Start of SUPPLIED ENTRIES

-- ==== Sys2Proof/Decode.lean ====
section
/-! DEFINITION. Packets, the instruction word and its formats, the long-form prefix, the decoder (total; it rejects what is no
instruction) and the encoder (R343-R358). The last part shows each constructor's decoding on a word written out from R348-R357. -/

namespace Sys2Proof

/-! ## The formats (R348) -/

/-- The fields of bits [22:0] in each format. -/
inductive Fields where
  | A (d a b : Fin 128) (f : Fin 4)
  | I (d a : Fin 128) (imm : Fin 512)
  | S (d a b : Fin 64) (f : Fin 32)
  | SI (d a : Fin 64) (imm : Fin 2048)
  | B (c : Fin 16) (off : Fin 524288)
  | M (d a : Fin 128) (t : Fin 16) (b : Fin 32)
  | X (op : Fin 8) (x : Fin 16) (v : Fin 128) (t : Fin 32) (n : Fin 16)
  | Q (op : Fin 8) (sa sb sc : Fin 64) (e : Fin 4)
  | L (payload : Fin 8388608)
deriving DecidableEq, Repr

/-- The names of the formats. -/
inductive Format where
  | A | I | S | SI | B | M | X | Q | L
deriving DecidableEq, Repr

/-- The format of given fields. -/
def Fields.format : Fields → Format
  | .A .. => .A
  | .I .. => .I
  | .S .. => .S
  | .SI .. => .SI
  | .B .. => .B
  | .M .. => .M
  | .X .. => .X
  | .Q .. => .Q
  | .L .. => .L

/-- The format of a major (R357); none for a reserved major. -/
def formatOf (m : Nat) : Option Format :=
  if m = 0x00 then some .S
  else if m ≤ 0x02 then some .SI
  else if m = 0x03 then some .A
  else if m ≤ 0x06 then some .B
  else if m = 0x07 then some .S
  else if m = 0x08 then some .B
  else if m = 0x09 then some .S
  else if m ≤ 0x0B then some .B
  else if m = 0x0C then some .S
  else if m = 0x0D then some .B
  else if m = 0x0E then some .SI
  else if m = 0x0F then some .A
  else if m = 0x10 then some .Q
  else if m ≤ 0x26 then some .A
  else if m = 0x27 then some .I
  else if m ≤ 0x3D then some .A
  else if m ≤ 0x3F then some .X
  else if m = 0x40 then some .A
  else if m ≤ 0x44 then some .X
  else if m ≤ 0x53 then some .M
  else if m ≤ 0x57 then some .Q
  else if m = 0x58 then some .M
  else if m ≤ 0x5B then some .Q
  else if m = 0x5C then some .A
  else if m ≤ 0x5E then some .Q
  else if m = 0x5F then some .A
  else if m ≤ 0x68 then some .Q
  else if m = 0x7E then some .L
  else none

/-- Does a major take a prefix (R355)? -/
def takesPrefix (m : Nat) : Bool :=
  m = 0x01 || m = 0x02 || m = 0x0E || m = 0x27 || (0x11 ≤ m && m ≤ 0x26) || (0x28 ≤ m && m ≤ 0x3D) || m = 0x5F || m = 0x3F
    || (0x45 ≤ m && m ≤ 0x53) || m = 0x58 || (0x61 ≤ m && m ≤ 0x63)

/-- Is the long form always emitted for a major (R357)? -/
def prefixRequired (m : Nat) : Bool := (0x4F ≤ m && m ≤ 0x53) || m = 0x58 || (0x61 ≤ m && m ≤ 0x63)

/-- The pipes (R357). -/
inductive Pipe where
  | S | V | C | M | A
deriving DecidableEq, Repr

/-- The pipe of a major (R357); none for the prefix and the reserved majors. -/
def pipeOf (m : Nat) : Option Pipe :=
  if m ≤ 0x02 then some .S
  else if m = 0x03 then some .V
  else if m ≤ 0x0E then some .C
  else if m ≤ 0x10 then some .A
  else if m ≤ 0x3D then some .V
  else if m = 0x3E then some .S
  else if m ≤ 0x41 then some .V
  else if m ≤ 0x43 then some .C
  else if m = 0x44 then some .V
  else if m ≤ 0x54 then some .M
  else if m = 0x55 then some .C
  else if m ≤ 0x57 then some .M
  else if m ≤ 0x63 then some .A
  else if m ≤ 0x65 then some .C
  else if m ≤ 0x68 then some .A
  else none

/-- Bits [22:0] as a number. -/
def Fields.toNat : Fields → Nat
  | .A d a b f => d.val * 65536 + a.val * 512 + b.val * 4 + f.val
  | .I d a i => d.val * 65536 + a.val * 512 + i.val
  | .S d a b f => d.val * 131072 + a.val * 2048 + b.val * 32 + f.val
  | .SI d a i => d.val * 131072 + a.val * 2048 + i.val
  | .B c o => c.val * 524288 + o.val
  | .M d a t b => d.val * 65536 + a.val * 512 + t.val * 32 + b.val
  | .X op x v t n => op.val * 1048576 + x.val * 65536 + v.val * 512 + t.val * 16 + n.val
  | .Q op sa sb sc e => op.val * 1048576 + sa.val * 16384 + sb.val * 256 + sc.val * 4 + e.val
  | .L p => p.val
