/-- Write bytes, each at most 128 of them, at an address of a context (DEDUCED, log 45). -/
def State.putVa (s : State) (ctx va : Nat) (b : List Byte) : State :=
  match s.place ctx va with
  | some (_, k) => s.putKey ctx k b
  | none => s

/-- Write a longer string of bytes, 64 at a time; the address is a multiple of 64. -/
def State.putLong (s : State) (ctx va : Nat) (b : List Byte) : State :=
  (List.range ((b.length + 63) / 64)).foldl (fun (s : State) n => s.putVa ctx (va + 64 * n) ((b.drop (64 * n)).take 64)) s

/-- Read a longer string of bytes, 64 at a time; what does not translate reads 0. -/
def State.readLong (s : State) (ctx va n : Nat) : List Byte :=
  ((List.range ((n + 63) / 64)).flatMap fun k => (s.readVa ctx (va + 64 * k) 64).getD (List.replicate 64 0)).take n

end Machine
end Sys2Proof
end

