/-- The leaf for an address: from the core's TLB, its die's, or a walk, which starts in the page-walk cache; the TLBs keep the leaf, and the
page-walk cache the pointers passed (R324). Answers whether it allows the access, and whether the walk met a malformed entry. -/
def State.tlbLoad (s : State) (need : Need) (va : Nat) : (Bool × Bool) × State :=
  let ctx := s.w.ctx
  let o := octOfCore s.c.id
  match s.c.tlbFind ctx va with
  | some e => ((e.allows need, false), s)
  | none =>
    match s.octs[o].tlb2.find? fun (e : Tlb) => e.ctx == ctx && decide (e.base ≤ va) && decide (va < e.base + e.size) with
    | some e => ((e.allows need, false), s.modC fun c => { c with tlb := putTlb c.tlb e Config.l1Tlb })
    | none =>
      match s.walkStart o ctx va with
      | none => ((false, false), s)
      | some (level, table) =>
      let s' := s.modOct o fun x => { x with pwc := putPwc x.pwc ctx va (walkPath s.mem va level table) }
      match walkFrom s.mem ctx va level table with
      | .absent bad => ((false, bad), s')
      | .leaf e =>
        ((e.allows need, false),
          (s'.modC fun c => { c with tlb := putTlb c.tlb e Config.l1Tlb }).modOct o fun x => { x with tlb2 := putTlb x.tlb2 e Config.l2Tlb })

/-- The same for several addresses; answers the granules that are not present for their kind of access. -/
def State.tlbLoads (s : State) (vas : List (Need × Nat)) : List ((Need × Nat) × Bool) × State :=
  ((vas.map fun v => (v.1, v.2 / 65536)).dedup).foldl (fun (p : List ((Need × Nat) × Bool) × State) g =>
    let r := p.2.tlbLoad g.1 (g.2 * 65536)
    (if r.1.1 then p.1 else p.1 ++ [(g, r.1.2)], r.2)) ([], s)

/-! ## Page requests (R325, R327) -/

/-- Announce a page-request entry in the notification ring (R327). -/
def State.announce (s : State) (index : Nat) : State :=
  let x := s.xlate
  let used := (x.prqHead + 4096 - x.prqTail) % 4096
  if used = 2048 then { s with xlate := { x with prqLost := if x.prqLost = BitVec.allOnes 16 then x.prqLost else x.prqLost + 1 } }
  else
    let n := x.prqHead % 2048
    let s := { s with xlate := { x with notify := (x.notify.filter fun p => p.1 != n) ++ [(n, BitVec.ofNat 32 index)], prqHead := (x.prqHead + 1) % 4096 } }
    if used = 0 then s.raiseBoth 2045 else s

/-- A page request: it joins an entry or takes one; none when it must wait. -/
def State.askPage (s : State) (ctx part core va : Nat) (need : Need) (bad : Bool) : Option Nat × State :=
  let l := s.xlate.prq
  match l.find? fun (p : Prq) => p.ctx == ctx && p.va.toNat / 65536 == va / 65536 && p.need == need with
  | some p =>
    (some p.index, { s with xlate := { s.xlate with prq := l.map fun (q : Prq) => if q.index = p.index then { q with waiters := Nat.min 65535 (q.waiters + 1) } else q } })
  | none =>
    let free (i : Nat) : Bool := !(l.any fun (p : Prq) => p.index == i)
    let i := match (List.range 1024).find? free with
      | some i => some i
      | none => ((List.range 32).map fun k => 1024 + 32 * part + k).find? free
    match i with
    | none => (none, s)
    | some i =>
      let p : Prq := { index := i, va := BitVec.ofNat 57 va, ctx := ctx, part := part, need := need, bad := bad, core := core, tick := s.tick, waiters := 1 }
      (some i, ({ s with xlate := { s.xlate with prq := l ++ [p] } }).announce i)

/-! ## What a held word still has to do -/

/-- A held word: are its lanes performed only together, what does it need of its pages, which addresses does each lane need, can its unit
take it now, and how are lanes performed that translate. -/
structure HeldWord where
  whole : Bool := false
  vas : Lane → List (Need × Nat)
  ready : State → Bool := fun _ => true
  run : State → Mask → State

def Held.ofLoad (h : Held) (lw : LoadWord) : HeldWord :=
  { vas := fun L => (lw.ps L).map fun p => (lw.need, p.va)
    ready := fun s => s.trackerRoom (lineCount h.mask lw.ps)
    run := fun s m => match h.acc with
      | some id => s.readLanes id lw m
      | none => s }

def Held.ofStore (sw : StoreWord) : HeldWord :=
  { vas := fun L => (sw.ps L).map fun p => (.write, p.va), run := fun s m => s.storeLanes sw m }

def Held.ofAtom (h : Held) (w : AtomWord) : HeldWord :=
  { vas := fun L => (w.ps L).map fun p => (.write, p.va), run := fun s m => s.atomLanes w h.acc m }

/-- A word whose pages must all translate before it acts. -/
def Held.all (need : Need) (vas : List Nat) (run : State → State) : HeldWord :=
  { whole := true, vas := fun _ => vas.map fun v => (need, v), run := fun s _ => run s }

/-- The 64 KiB granules that a tensor's elements touch, as addresses. -/
def Tensor.vas (t : Tensor) : List Nat :=
  (((List.range t.count).flatMap fun e => [t.addr e / 65536, (t.addr e + t.esize - 1) % 2 ^ 57 / 65536]).dedup).map (· * 65536)

/-- An I/O request's addresses. -/
def ioVas (r : Regs) (a : VOp) (m : Mask) (lbads : Nat) : List Nat :=
  (lanesOf m).flatMap fun L =>
    let q := ioLane r a L
    let n := q.2.2 * 2 ^ lbads
    if n = 0 ∨ 1048576 < n ∨ 2 ^ 57 ≤ q.1 then []
    else (List.range ((n + 65535) / 65536 + 1)).map fun k => (q.1 + Nat.min (k * 65536) (n - 1)) % 2 ^ 57

/-- The word of a held entry, for its wave at issue. -/
def heldWord (h : Held) (s : State) : HeldWord :=
  let r := h.latch
  match h.instr with
  | .ld m _ a b _ => h.ofLoad (loadOf m a b false r h.mask)
  | .sld m _ a b _ => h.ofLoad (loadOf m a b true r h.mask)
  | .ldp m _ a b _ => h.ofLoad (ldpOf m a b r s.w.segbase)
  | .ldt m _ a b key _ => h.ofLoad (ldtOf m a b key r)
  | .probe m a b _ => h.ofLoad (probeOf m a b r)
  | .st m d a b key => Held.ofStore (storeOf m d a b key false r)
  | .sst m d a b key => Held.ofStore (storeOf m d a b key true r)
  | .stp m d a b => Held.ofStore (stpOf m d a b r s.w.segbase)
  | .atom op m d a b _ => h.ofAtom (atomOf op m d a b r)
  | .cas m d a b e _ => h.ofAtom (casOf m d a b e r)
  | .atsc op m d a b _ => h.ofAtom (atscOf op m d a b r)
  | .red op m d a b => h.ofAtom (atomOf op m d a b r)
  | .hred op m d a b => h.ofAtom { atomOf op m d a b r with hreduce := true }
  | .cpa g size pol o a b sp tag =>
    let w := copyOf g size pol o a b sp r
    Held.all w.need ((lanesOf h.mask).flatMap fun L => (w.ps L).map (·.va)) fun s => s.doCopy h.instr w tag.val h.mask
  | .cpt _ v tag =>
    let t := readTensor h.rec_
    let move := (r.pair v).toNat % 2 ^ 57
    let dst := if t.dir = 2 then (List.range ((t.bytes + 65535) / 65536 + 1)).map fun k => (move + Nat.min (k * 65536) (t.bytes - 1)) % 2 ^ 57 else []
    let need : Need := if t.dir = 1 then .write else .read
    { whole := true, vas := fun _ => (t.vas.map fun v => (need, v)) ++ dst.map fun v => (.write, v)
      ready := fun s => s.c.freeEngine.isSome, run := fun s _ => s.startCpt h.rec_ tag.val move h.pc }
  | .sarm e tag =>
    match s.engineOf (r.sget e) with
    | some (k, x) => Held.all (if (readTensor x.rec_).dir = 1 then .write else .read) (readTensor x.rec_).vas fun s => s.arm k tag.val h.pc
    | none => Held.all .read [] fun s => s.modTag s.g.gid tag.val (· - 1)
  | .iord _ a b =>
    let n := s.ioNum (r.sget b)
    let w := Held.all .write (ioVas r a h.mask (((s.io? n).map IoCtx.lbads).getD 0)) fun s => s.orderIo h.instr h.mask
    { w with ready := fun s => s.ioRoom (lanesOf h.mask).length }
  | .iowr _ a b =>
    let n := s.ioNum (r.sget b)
    let w := Held.all .read (ioVas r a h.mask (((s.io? n).map IoCtx.lbads).getD 0)) fun s => s.orderIo h.instr h.mask
    { w with ready := fun s => s.ioRoom (lanesOf h.mask).length }
  | .wspill a b => Held.all .write ((runPieces (r.pair a) (runCount (r.sget b))).map (·.va)) fun s => s.spillRun r a b
  | .wfill a b =>
    Held.all .read ((runPieces (r.pair a) (runCount (r.sget b))).map (·.va)) fun s =>
      let first := s.serial
      (s.fillRun h.instr r a b).modW fun w => { w with park := .value first }
  | .evsig a => Held.all .write [s.eventVa (eventName (r.sget a))] fun s => s.sendEvent (eventName (r.sget a))
  | .evwait a _ =>
    Held.all .read [s.eventVa (eventName (r.sget a))] fun s => match h.acc with
      | some id => s.readEvent id (eventName (r.sget a)) true
      | none => s
  | .evq _ a =>
    Held.all .read [s.eventVa (eventName (r.sget a))] fun s => match h.acc with
      | some id => s.readEvent id (eventName (r.sget a)) false
      | none => s
  | .sigdec p => Held.all .write [(sigdecOf p r).addr 0] fun s => s.sendAtom (sigdecOf p r) none 0 (2 ^ 64 - 1)
  | .launch q p =>
    let va := (r.pair p).toNat % 2 ^ 57
    let w := Held.all .read [va] fun s => s.doLaunch (r.sget q).toNat va h.pc h.mask
    { w with ready := fun s => !s.ringFull (r.sget q).toNat }
  | _ =>
    -- an instruction fetch
    Held.all .fetch [h.va.toNat] fun s => s.modW fun w =>
      { w with front := w.front.map fun e => if e.pc = h.pc then { e with fetching := false } else e }
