-- ==== Sys2Proof/Certificates/Slice0/Obligations.lean ====
section
/-! DEFINITION. The statements for the provers. -/

open Sys2Proof Sys2Proof.Machine

/-- R378, R379: every scalar operation writes the value of its row to its destination alone, and a write to s0 is discarded. -/
def Obligations.ScalarOpsWriteTheirRow : Prop :=
  ∀ (i : Instr) (s : State) (d : SReg) (v : Word), scalarValue s.latch i = some (d, v) → RowsFit s →
    ∃ t, exec i s = .next t ∧ ScalarWritten i s t 0 d v

/-- R391-R393: every vector integer word writes its row's value in the lanes of Active and nothing else. -/
def Obligations.VectorIntegerWordsWriteTheirRow : Prop :=
  ∀ (i : Instr) (s : State) (r : VRow), vectorRow s i = some r → i.wellFormed = true → Clear i {} s →
    WriteFits i s s.cur.active s.cur.active r.d 1 (fun _ => r.val) (fun _ => r.sh) →
    ∃ t, exec i s = .next t ∧ Written i s t s.cur.active s.cur.active r.d 1 (fun _ => r.val)

/-- R380, R403: `s.rdlane`, `shp` and `shpw` write what they read of the vector registers to their scalar destination alone. -/
def Obligations.ScalarReadsOfVectorStateWriteTheirRow : Prop :=
  ∀ (i : Instr) (s : State) (r : SWord), readWord s i = some r → i.wellFormed = true → Clear i r.ck s → RowsFit s →
    ∃ t, exec i s = .next t ∧ ScalarWritten i s t r.steps r.d r.val

/-- R392, R396, R401, R404: a mask result holds its row's bit for each active lane; k0 keeps its ones; nothing else changes. -/
def Obligations.MaskWordsWriteTheirRow : Prop :=
  ∀ (i : Instr) (s : State) (d : KReg) (v : Mask), maskValue s i = some (d, v) → i.wellFormed = true → Clear i {} s → RowsFit s →
    ∃ t, exec i s = .next t ∧ MaskWritten i s t s.cur.active d v

/-- R380, R394, R395: shuffles, votes, `id` and `s.wrlane` write their row in the lanes the spec gives them and nothing else. -/
def Obligations.CrossLaneWordsWriteTheirRow : Prop :=
  ∀ (i : Instr) (s : State) (r : VWord), crossWord s i = some r → i.wellFormed = true → r.Completes i s

/-- R243, R247, R396, R397: every float word writes its row's value, element by element, in the lanes of Active and nothing else. -/
def Obligations.FloatWordsWriteTheirRow : Prop :=
  ∀ (i : Instr) (s : State) (r : VWord), floatWord s i = some r → i.wellFormed = true → r.Completes i s

/-- R398-R400: a conversion none of whose active lanes overflows under `.trap` writes its row's value and nothing else. -/
def Obligations.ConversionsWriteTheirRow : Prop :=
  ∀ (i : Instr) (s : State) (r : VWord), convertWord s i = some r → i.wellFormed = true → overflows s i = 0 → r.Completes i s

/-- R207, R208, R222, R404: `xget`, `tnow`, `tget`, `tdist` and `trank` write their row and nothing else. -/
def Obligations.TimeReadsWriteTheirRow : Prop :=
  ∀ (i : Instr) (s : State) (r : VWord), timeWord s i = some r → i.wellFormed = true → r.Completes i s

/-- R222, R402: `xcfg`, `xset` and `xadd` change one index register: `xcfg` its configuration, the others its value in the active lanes. -/
def Obligations.IndexWordsChangeOneIndexRegister : Prop :=
  ∀ (i : Instr) (s : State) (x : XNum) (y : XReg),
    indexRow s i = some (x, y) →
    Clear i {} s → RowsFit s →
    ∃ t, exec i s = .next t ∧ t.w.regs.x[x] = y ∧ (∀ z : XNum, z ≠ x → t.w.regs.x[z] = xAfter i s s.cur.active z) ∧
      t.w.regs = { s.w.regs with x := t.w.regs.x } ∧ OnlyRegs s t

/-- R381, R382: a branch moves its lanes of Active to its target and no other lane; `call` leaves the PC behind its unit in its link pair;
nothing else changes. -/
def Obligations.BranchesMoveTheLanesOfActive : Prop :=
  ∀ (i : Instr) (s : State) (m : Mask) (pc : VA), branchOf s i = some (m, pc) → i.wellFormed = true → Frontier s → RowsFit s →
    ∃ t, exec i s = .next t ∧ (∀ L : Lane, t.w.standsAt L = if m.getLsbD L.val then some pc else s.w.standsAt L) ∧
      t.w = { s.w with front := t.w.front, regs := t.w.regs, window := t.w.window } ∧ OnlyWave s t ∧
      match i with
      | .call link _ =>
        t.w.regs.s[(Fin.ofNat 64 (2 * link.val) : SReg)] = s.cur.next.extractLsb' 0 32 ∧
          t.w.regs.s[(Fin.ofNat 64 (2 * link.val + 1) : SReg)] = BitVec.ofNat 32 (s.cur.next.toNat / 2 ^ 32) ∧
          (∀ r : SReg, r.val / 2 ≠ link.val → t.w.regs.s[r] = s.w.regs.s[r]) ∧ t.w.regs = { s.w.regs with s := t.w.regs.s }
      | _ => t.w.regs = s.w.regs ∧ t.w.window = s.w.window

/-- R209, R210, R387, R388, R425, R432, R434, R453: a word that waits goes on at once when its condition holds, `yield.ev` with an acquire; else its wave
parks at it, behind it, with Active; in both cases no register of the wave changes. -/
def Obligations.WaitingWordsGoOnOrPark : Prop :=
  ∀ (i : Instr) (s : State) (r : WaitWord), waitWord s i = some r → r.legal → Clear i {} s → RowsFit s → s.w.live = true →
    (r.holds → ∃ t, exec i s = .next t ∧ t.mem = s.mem ∧ t.w = { s.w with accs := t.w.accs } ∧ (∀ a ∈ s.w.accs, a ∈ t.w.accs) ∧
      ∀ a ∈ t.w.accs, a ∈ s.w.accs ∨ a.kind = .fence ∧ a.acquire = some .dev) ∧
      (¬ r.holds → ∃ t, exec i s = .next t ∧ parksAs r.park t.w.park ∧ t.w.parkPc = s.cur.pc ∧ t.w.parkLanes = s.cur.active ∧
        t.w.regs = s.w.regs ∧ t.w.front = s.w.front)

/-- R224, R334, R363: an integer word one of whose operands lies outside its registers in some lane of Active takes REG_BOUND, which names the first
such field and its lanes; nothing is written, and no operand steps. -/
def Obligations.RegBoundNamesTheFirstOperandOutside : Prop :=
  ∀ (i : Instr) (s : State) (r : VRow) (f : Nat) (o : VOp), vectorRow s i = some r → MayTrap s →
    (([1, 2, 3].zip i.vops).find? fun p => outside s p.2 0 != 0) = some (f, o) →
    ∃ t, exec i s = .next t ∧ TrapTaken s t 4 f (outside s o 0) 0 s.cur.pc s.cur.unit

/-- R192, R221, R250, R363: `ldp` and `stp` take PRIV_LIMIT for the lanes whose last byte lies at or beyond 4 times the limit; an integer word whose result
needs more wide rows than the wave has takes WIDE_BUDGET; a narrowing conversion under `.trap` takes OVERFLOW for exactly the lanes that overflow. -/
def Obligations.LimitsAndOverflowTrapBeforeTheWrite : Prop :=
  (∀ (i : Instr) (s : State) (d a : VOp) (b : SPair) (m : MemMod), ((∃ t, i = .ldp m d a b t) ∨ i = .stp m d a b) → MayTrap s →
    boundFail i {} s = none →
    let beyond := maskOf fun L => s.cur.active.getLsbD L.val &&
      decide (4 * s.w.limit < (s.latch.pair b).toNat + (readV s.latch a L).toNat + sizeBytes m.size)
    beyond ≠ 0 → ∃ t, exec i s = .next t ∧ TrapTaken s t 5 0 beyond (namedTime s i beyond) s.cur.pc s.cur.unit) ∧
  (∀ (i : Instr) (s : State) (r : VRow), vectorRow s i = some r → i.wellFormed = true → MayTrap s → boundFail i {} s = none →
    ¬ WriteFits i s s.cur.active s.cur.active r.d 1 (fun _ => r.val) (fun _ => r.sh) →
    ∃ t, exec i s = .next t ∧ TrapTaken s t 6 0 s.cur.active 0 s.cur.pc s.cur.unit) ∧
  (∀ (i : Instr) (s : State) (r : VWord), convertWord s i = some r → i.wellFormed = true → MayTrap s → boundFail i {} s = none →
    WriteFits i s r.steps r.lanes r.d r.n r.val r.sh → overflows s i ≠ 0 →
    ∃ t, exec i s = .next t ∧ TrapTaken s t 7 0 (overflows s i) 0 s.cur.pc s.cur.unit)

/-- R209, R213, R363: a source that an access left as POISON, and a `twait` with an active lane at POISON, take the trap POISON; the `twait` is
parked at by the record, the other word at its unit. -/
def Obligations.PoisonTrapsAtItsReader : Prop :=
  (∀ (i : Instr) (s : State) (r : VRow) (f : OpField), vectorRow s i = some r → i.wellFormed = true → MayTrap s → boundFail i {} s = none →
    WriteFits i s s.cur.active s.cur.active r.d 1 (fun _ => r.val) (fun _ => r.sh) → poisonUse i {} s = some f →
    ∃ t, exec i s = .next t ∧ TrapTaken s t 8 (fieldCode f) s.cur.active 0 s.cur.pc s.cur.unit) ∧
  ∀ (s : State) (o : TOp), MayTrap s → boundFail (.twait o) {} s = none → RowsFit s →
    (∃ L : Lane, s.cur.active.getLsbD L.val = true ∧ (s.latch.t[timeReg s.latch o L])[L] = poisonTime) →
    ∃ t, exec (.twait o) s = .next t ∧ TrapTaken s t 8 4 s.cur.active (timeReg s.latch o (lowest s.cur.active)) s.cur.pc s.cur.pc

/-- R272, R273, R283, R389, R430-R434, R438-R442, R448, R454: a word whose register values the spec calls illegal takes ILLEGAL_INSTR at its unit,
before every other test, and has no effect. -/
def Obligations.IllegalValuesTrapBeforeAnyEffect : Prop :=
  ∀ (i : Instr) (s : State), illegalNow s i → MayTrap s →
    ∃ t, exec i s = .next t ∧ TrapTaken s t 1 0 s.cur.active (namedTime s i s.cur.active) s.cur.pc s.cur.unit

End of SUPPLIED ENTRIES

EXERCISE DETAILS:
Taking the entries above, write out exactly each line from the one holding "let beyond := maskOf" to the one holding "beyond ≠ 0 →", both included, and stop there.

EXERCISE SOLUTION:
    let beyond := maskOf fun L => s.cur.active.getLsbD L.val &&
      decide (4 * s.w.limit < (s.latch.pair b).toNat + (readV s.latch a L).toNat + sizeBytes m.size)
    beyond ≠ 0 → ∃ t, exec i s = .next t ∧ TrapTaken s t 5 0 beyond (namedTime s i beyond) s.cur.pc s.cur.unit) ∧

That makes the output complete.